Well, I finished the last of the ten projects promised today and now I am onto the next woodworking masterclasses project, which began with a clean-up and put-up of the shop and a sharpen-up, as always.

We must stay isolated here. It’s to soon to return with confidence yet. This place feels bigger everyday and tells me that there should be ten people more here. My two apprentice friends are sad about not being here and are doing their best to stay positive. We have stayed connected as best we can but working together has become important to us all. I send pics of their work area or share a little face time or video with them but I cannot pretend (and neither can they) that it is even a close second.

The important thing for everyone is to spend even just a small amount of time making. Making is not just busywork you might give to tots to stimulate their interests and teach them about life’s textures. No, making is as intrinsic to us as using our eyes, analysing data, working to thought patterns, such like that.

Making is about planning and thinking ahead, where critical thinking is woven inextricably into the things we make as much as the act of making itself. It’s about decision making, prioritising, processing and so much more. In a world where such processes are now handed off to AI, CNCs and so on, finding a piece of steel for a blade to be made from, or stitching leather into a fly swat leaves you with that warm fuzzy feeling where, well, fulfillment abides.

When life seems all the more out of focus than in, it is important to think make. I don’t care what it is, really, but something useful comes to mind, like a hissy snake or a sandbox

24 Comments

  1. Hi Paul,
    In those times, having the possibility to see your work, see your advice and seeing your positive attitude make us feel a little better.

    stay healthy, and keep it doing!

  2. “Making is about planning and thinking ahead, where critical thinking is woven inextricably into the things we make as much as the act of making itself.
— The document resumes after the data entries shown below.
-- ==== Sys2Proof/Machine/ScalarFloat.lean ====
section
/-! DEFINITION. Scalar floating point (R72, R113 to R118). -/
namespace Sys2Proof.Machine

/-- The format of a precision (R72, R113). -/
def precFmt : Prec → Fmt | .single => Fmt.f32 | .double => Fmt.f64

/-- The other of binary32 and binary64. -/
def precOther : Prec → Fmt | .single => Fmt.f64 | .double => Fmt.f32

/-- An operand: the low bits of its register (R113). -/
def fpBits (p : Prec) (w : Word) : Nat := w.toNat % 2 ^ (precFmt p).bits

/-- The rounding mode of a word's field (R72, R20). -/
def roundMode (r : FRound) (fcsr : BitVec 8) : RMode :=
  match r with
  | .rne => .rne | .rtz => .rtz | .rdn => .rdn | .rup => .rup | .rna => .rna
  | .dyn => RMode.ofCode (fcsrFrm fcsr).toNat

/-- Write a result and OR its flags into FCSR at completion (R25, R118). -/
def fpWrite (d : Reg) (r : Nat × Flags) (s : State) : State :=
  (s.setX d (BitVec.ofNat 64 r.1)).mapThr fun t => { t with fcsr := fcsrRaise t.fcsr r.2 }

/-- A scalar floating-point instruction: SCALAR_FP, one result, flags at completion. -/
def fpOp (w : BitVec 32) (legal : Bool) (src : List Reg) (d : Reg) (r : Nat × Flags) (s : State) :
    Host.Outcome State Fault Refusal :=
  issue 4 { word := tv w, legal := legal, caps := [2], reads := xs src } s fun s => .ok (fpWrite d r s)

/-- A truth value with its flags. -/
def boolResult (r : Bool × Flags) : Nat × Flags := (if r.1 then 1 else 0, r.2)

/-- A signed integer as 64 bits. -/
def intResult (r : Int × Flags) : Nat × Flags := (wrap 64 r.1, r.2)

/-- Sign injection (R116). -/
def signInject (p : Prec) (v : SgnKind) (a b : Nat) : Nat :=
  let f := precFmt p
  match v with
  | .copy => f.withSign a (f.signOf b)
  | .neg => f.withSign a (!f.signOf b)
  | .xor => f.withSign a (f.signOf a != f.signOf b)

/-- `fcvt` by conversion code (R117). -/
def convertCode (p : Prec) (mode : RMode) (c : Nat) (a : Word) : Nat × Flags :=
  let f := precFmt p
  let v := f.unpack (fpBits p a)
  match c with
  | 0 => f.convert (precOther p) mode (fpBits p a)
  | 1 => intResult (toIntRange mode (-2 ^ 31) (2 ^ 31 - 1) v)
  | 2 => intResult (toIntRange mode 0 (2 ^ 32 - 1) v)
  | 3 => intResult (toIntRange mode (-2 ^ 63) (2 ^ 63 - 1) v)
  | 4 => intResult (toIntRange mode 0 (2 ^ 64 - 1) v)
  | 5 => f.round mode (Dy.ofInt (sext 32 a.toNat))
  | 6 => f.round mode (Dy.ofInt (zext 32 a.toNat))
  | 7 => f.round mode (Dy.ofInt a.toInt)
  | 8 => f.round mode (Dy.ofInt a.toNat)
  | 9 => Fmt.f16.roundVal mode v
  | 10 => Fmt.bf16.roundVal mode v
  | 11 => Fmt.f16.convert f mode (a.toNat % 2 ^ 16)
  | _ => Fmt.bf16.convert f mode (a.toNat % 2 ^ 16)

/-- FADD (R114). -/
def execFadd (d a b : Reg) (p : Prec) (r : FRound) (s : State) : Host.Outcome State Fault Refusal :=
  fpOp (wordFadd d a b p r) true [a, b] d ((precFmt p).add (roundMode r s.thr.fcsr) (fpBits p (s.xr a)) (fpBits p (s.xr b))) s

/-- FSUB (R114). -/
def execFsub (d a b : Reg) (p : Prec) (r : FRound) (s : State) : Host.Outcome State Fault Refusal :=
  fpOp (wordFsub d a b p r) true [a, b] d ((precFmt p).sub (roundMode r s.thr.fcsr) (fpBits p (s.xr a)) (fpBits p (s.xr b))) s

/-- FMUL (R114). -/
def execFmul (d a b : Reg) (p : Prec) (r : FRound) (s : State) : Host.Outcome State Fault Refusal :=
  fpOp (wordFmul d a b p r) true [a, b] d ((precFmt p).mul (roundMode r s.thr.fcsr) (fpBits p (s.xr a)) (fpBits p (s.xr b))) s

/-- FDIV (R114). -/
def execFdiv (d a b : Reg) (p : Prec) (r : FRound) (s : State) : Host.Outcome State Fault Refusal :=
  fpOp (wordFdiv d a b p r) true [a, b] d ((precFmt p).div (roundMode r s.thr.fcsr) (fpBits p (s.xr a)) (fpBits p (s.xr b))) s

/-- FSQRT (R114). -/
def execFsqrt (d a : Reg) (p : Prec) (r : FRound) (s : State) : Host.Outcome State Fault Refusal :=
  fpOp (wordFsqrt d a p r) true [a] d ((precFmt p).sqrt (roundMode r s.thr.fcsr) (fpBits p (s.xr a))) s

/-- FMIN (R115). -/
def execFmin (d a b : Reg) (p : Prec) (s : State) : Host.Outcome State Fault Refusal :=
  fpOp (wordFmin d a b p) true [a, b] d ((precFmt p).minmax false (fpBits p (s.xr a)) (fpBits p (s.xr b))) s

/-- FMAX (R115). -/
def execFmax (d a b : Reg) (p : Prec) (s : State) : Host.Outcome State Fault Refusal :=
  fpOp (wordFmax d a b p) true [a, b] d ((precFmt p).minmax true (fpBits p (s.xr a)) (fpBits p (s.xr b))) s

/-- FMA (R114). -/
def execFma (d a b : Reg) (p : Prec) (r : FRound) (s : State) : Host.Outcome State Fault Refusal :=
  fpOp (wordFma d a b p r) true [a, b, d] d ((precFmt p).fma (roundMode r s.thr.fcsr) (fpBits p (s.xr a)) (fpBits p (s.xr b)) (fpBits p (s.xr d))) s

/-- FEQ (R115). -/
def execFeq (d a b : Reg) (p : Prec) (s : State) : Host.Outcome State Fault Refusal :=
  fpOp (wordFeq d a b p) true [a, b] d (boolResult ((precFmt p).feq (fpBits p (s.xr a)) (fpBits p (s.xr b)))) s

/-- FLT (R115). -/
def execFlt (d a b : Reg) (p : Prec) (s : State) : Host.Outcome State Fault Refusal :=
  fpOp (wordFlt d a b p) true [a, b] d (boolResult ((precFmt p).flt (fpBits p (s.xr a)) (fpBits p (s.xr b)))) s

/-- FLE (R115). -/
def execFle (d a b : Reg) (p : Prec) (s : State) : Host.Outcome State Fault Refusal :=
  fpOp (wordFle d a b p) true [a, b] d (boolResult ((precFmt p).fle (fpBits p (s.xr a)) (fpBits p (s.xr b)))) s

/-- FCLASS (R115). -/
def execFclass (d a : Reg) (p : Prec) (s : State) : Host.Outcome State Fault Refusal :=
  fpOp (wordFclass d a p) true [a] d ((precFmt p).classify (fpBits p (s.xr a)), 0) s

/-- FCVT (R117). -/
def execFcvt (d a k : Reg) (p : Prec) (r : FRound) (s : State) : Host.Outcome State Fault Refusal :=
  fpOp (wordFcvt d a k p r) (codeUpTo k 12) [a] d (convertCode p (roundMode r s.thr.fcsr) k.toNat (s.xr a)) s

/-- FSGNJ (R116). -/
def execFsgnj (d a b : Reg) (p : Prec) (v : SgnKind) (s : State) : Host.Outcome State Fault Refusal :=
  fpOp (wordFsgnj d a b p v) true [a, b] d (signInject p v (fpBits p (s.xr a)) (fpBits p (s.xr b)), 0) s

end Sys2Proof.Machine
end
It’s about decision making, prioritising, processing and so much more.”

    I appreciate how you don’t fall in to that age old false dichotomy, of either working with one’s hands or mind. I’ve always found it odd when teachers said that someone was ‘good in working with his hands’, how they seemed to imply that a well-functioning brain wasn’t really needed for handwork. After all, it’s HANDwork…

    I’ve always considered handwork to be first and foremost an ability to imagine things, what they should look like (‘design’) and secondly, how they could be made (‘manufacturability’). Only thirdly a matter of actually making said thing, the actual handwork. Which I consider more or less a formality, the actual execution, after the first phases have finished. Where of course skill, manual dexterity, hand-eye coordination, experience, etc. are necessary requirements for a good end-result, but most definitely not the only requirements. That’s why the remark ‘he’s good in working with his hands’ always irked me, and I’m glad to see you have a very different perspective in that regard and emphasize the mental processes that making also entails.
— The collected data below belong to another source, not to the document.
-- ==== Sys2Proof/Machine/Core.lean ====
section
/-! DEFINITION. The machine behind the host's interface. -/

noncomputable section

def Sys2Proof.core : Host.Core := { State := Sys2Proof.Machine.State, Fault := Sys2Proof.Machine.Fault, Refusal := Sys2Proof.Machine.Refusal, step := Sys2Proof.Machine.step, reset := Sys2Proof.Machine.State.reset }

end
end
    That disdan for manual work from the elites goes back a long way, to ancient Greece, and has persisted to this very day:

    “What are called the mechanical arts carry a social stigma and are rightly dishonoured in our cities.” (Xenophon)

    Regards from a socially stigmatized and dishonoured mechanical engineer. Yet happy as a clam!
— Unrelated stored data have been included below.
/-- CSRs that can be written: whether supervisor code alone may, the value that is read, and the thread with the whole
register written (R24, R58, R59). -/
def writtenCsrs : List (BitVec 12 × Bool × (State → Word) × (Thread → Word → Thread)) := [
  (0x000, false, fun s => s.thr.fcsr.zeroExtend 64, fun t w =>
    { t with fcsr := if w.toNat / 32 % 8 < 5 then w.truncate 8 else (t.fcsr &&& 0xE0) ||| (w.truncate 8 &&& 0x1F) }),
  (0x012, false, fun s => s.thr.prio.zeroExtend 64, fun t w => { t with prio := if w.toNat % 8 ≤ t.launchPrio.toNat then w.truncate 3 else t.launchPrio }),
  (0x040, true, fun s => s.thr.tcause, fun t w => { t with tcause := w &&& 0xFF }),
  (0x041, true, fun s => s.thr.tpc, fun t w => { t with tpc := w }),
  (0x042, true, fun s => s.thr.tval, fun t w => { t with tval := w }),
  (0x043, true, fun s => s.thr.telem, fun t w => { t with telem := w }),
  (0x044, true, fun s => s.thr.tvcp, fun t w => { t with tvcp := w &&& 0x800000000000FFFF }),
  (0x045, true, fun s => s.thr.tstep, fun t w => { t with tstep := w })]

/-- The write forms with the value that they write (R222). -/
noncomputable def csrWriteForms : List ((Reg → Reg → BitVec 12 → Instr) × (Word → Word → Word)) := [
  (.csrw, fun _ x => x), (.csrset, fun old x => old ||| x), (.csrclr, fun old x => old &&& ~~~x)]

/-- The tether of a launch that passed, before its token is known (R219, R340). -/
def launched (s : State) (r : LaunchRecord) (o : ObjHeader) (h : Header) (i : Nat) : Tether :=
  let prio : BitVec 3 := if r.prio.toNat ≤ s.thr.launchPrio.toNat then r.prio else s.thr.launchPrio
  let deps := s.liveDeps s.thr.key.part s.thr.key.proc r
  { Tether.blank .kernel s.thr.key.part s.thr.key.proc s.thr.core.die s.thr.key s.thr.core with
    index := i, gen := Assoc.getD s.gens (s.thr.core.die, i) 1, arrival := s.clock, prio := prio, owner := some s.thr.key,
    preds := deps, launch := some (r.launch o h prio deps false) }

/-! ### Events of the device -/

/-- Only the live thread of a name has changed, and it is now `u`. -/
def oneThread (s t : State) (k : ThreadKey) (u : Thread) : Prop :=
  t = { s with thr := t.thr, others := t.others } ∧ t.thread? k = some u ∧ ∀ j ≠ k, t.thread? j = s.thread? j

/-- Only the tether of a token has changed, and it is now `y`. -/
def oneTether (s t : State) (tok : Word) (y : Tether) : Prop :=
  t = { s with tethers := t.tethers } ∧ t.tetherAny? tok = some y ∧ ∀ o ≠ tok, t.tetherAny? o = s.tetherAny? o

/-- A RUNNING tether of a partition that runs, with nothing that would end or suspend it at a boundary, and no owner that is about to
leave its core. -/
def atWork (s : State) (y : Tether) : Prop :=
  s.tetherAny? (tetherToken y) = some y ∧ y.state = .running ∧ y.suspended = false ∧ y.cancelling = false ∧ y.fenced = false ∧
  y.rowEnded = false ∧ (s.part y.part).run = true ∧ ∀ u ∈ s.threads, u.leaving = true → y.leftBy u = false

/-- The end of a tether brings no other change with it: its process is live, no burst waits in a port for it, no other tether waits
behind a failed one, and no partition has a channel in the shadow storage. -/
def endsAlone (s : State) (y : Tether) : Prop :=
  (s.proc y.part y.proc).live = true ∧ y.launch = none ∧ (∀ e ∈ s.ports, ∀ b ∈ e.2.reseq, b.1 ≠ tetherToken y) ∧
  (∀ z ∈ s.tethers, z.state = .queued → ∀ p ∈ z.preds, ∀ q, s.tether? z.part z.proc p = some q → tetherFailed q = false) ∧
  ∀ n < 16, (s.part n).savedChannels = []

/-- A tether that has become DONE with its progress (R183, R190). -/
def ended (y : Tether) (n : Nat) : Tether :=
  { y with state := .done, cause := .none, progress := n, work := [], packets := [], peerData := [] }

/-- The machine with device memory as `w` has it, which differs from `s` in nothing else. -/
def memoryOnly (s w : State) : Prop := w = { s with mem := w.mem, homes := w.homes, badMem := w.badMem }

/-- Bytes at a device-physical address, over what memory held. -/
def laid (m : Memory) (dpa : Nat) (bs : List Byte) (a : Nat) : Byte :=
  (if dpa ≤ a then bs[a - dpa]? else none).getD (m.byte a)

/-- A thread with a peer's answer, if its instruction awaits it, and with what the device holds of the same segment (R155, R380). -/
def answered (s : State) (u : Thread) (a : PeerAnswer) (near : List (Nat × Nat)) : Thread :=
  if u.awaits a then
    { u with peerData := u.peerData ++ a :: near.map fun d => ⟨a.pc, a.supervisor, 0, d.1, d.2, some (s.mem.bytes d.1 d.2)⟩ }
  else u

/-- The issued stores of a thread after a peer's answer for bytes of one of them (R155, R380). -/
def afterAnswer (u : Thread) (seq : Nat) (r : PeerReq) : List PendStore := u.sq.map (PendStore.answered seq r.dpa r.len)

/-- A request that a port carries: any on a mode-0 port, and reads and writes of a burst on a mode-1 port (R378, R381). -/
def carried (p : Port) (q : InboundReq) : Prop :=
  p.cfg = 2 ∨ p.cfg = 3 ∧ q.len ≤ 128 ∧ ∀ op cmp, q.kind ≠ .atomic op cmp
    1. Nemo, I like your perspective and especially the quote from Xenophon. Thanks

    2. I fully agree with your comment. I have a masters in engineering -which you would have thought made me quite practical. I can derive equations and calculate things but learning to plan, visualise and problem solve is something I have learnt through woodwork. The UK’s obsession with universities is absolutely ridiculous. Thankfully some companies are bringing back apprenticeships, which are hopefully losing their stigma.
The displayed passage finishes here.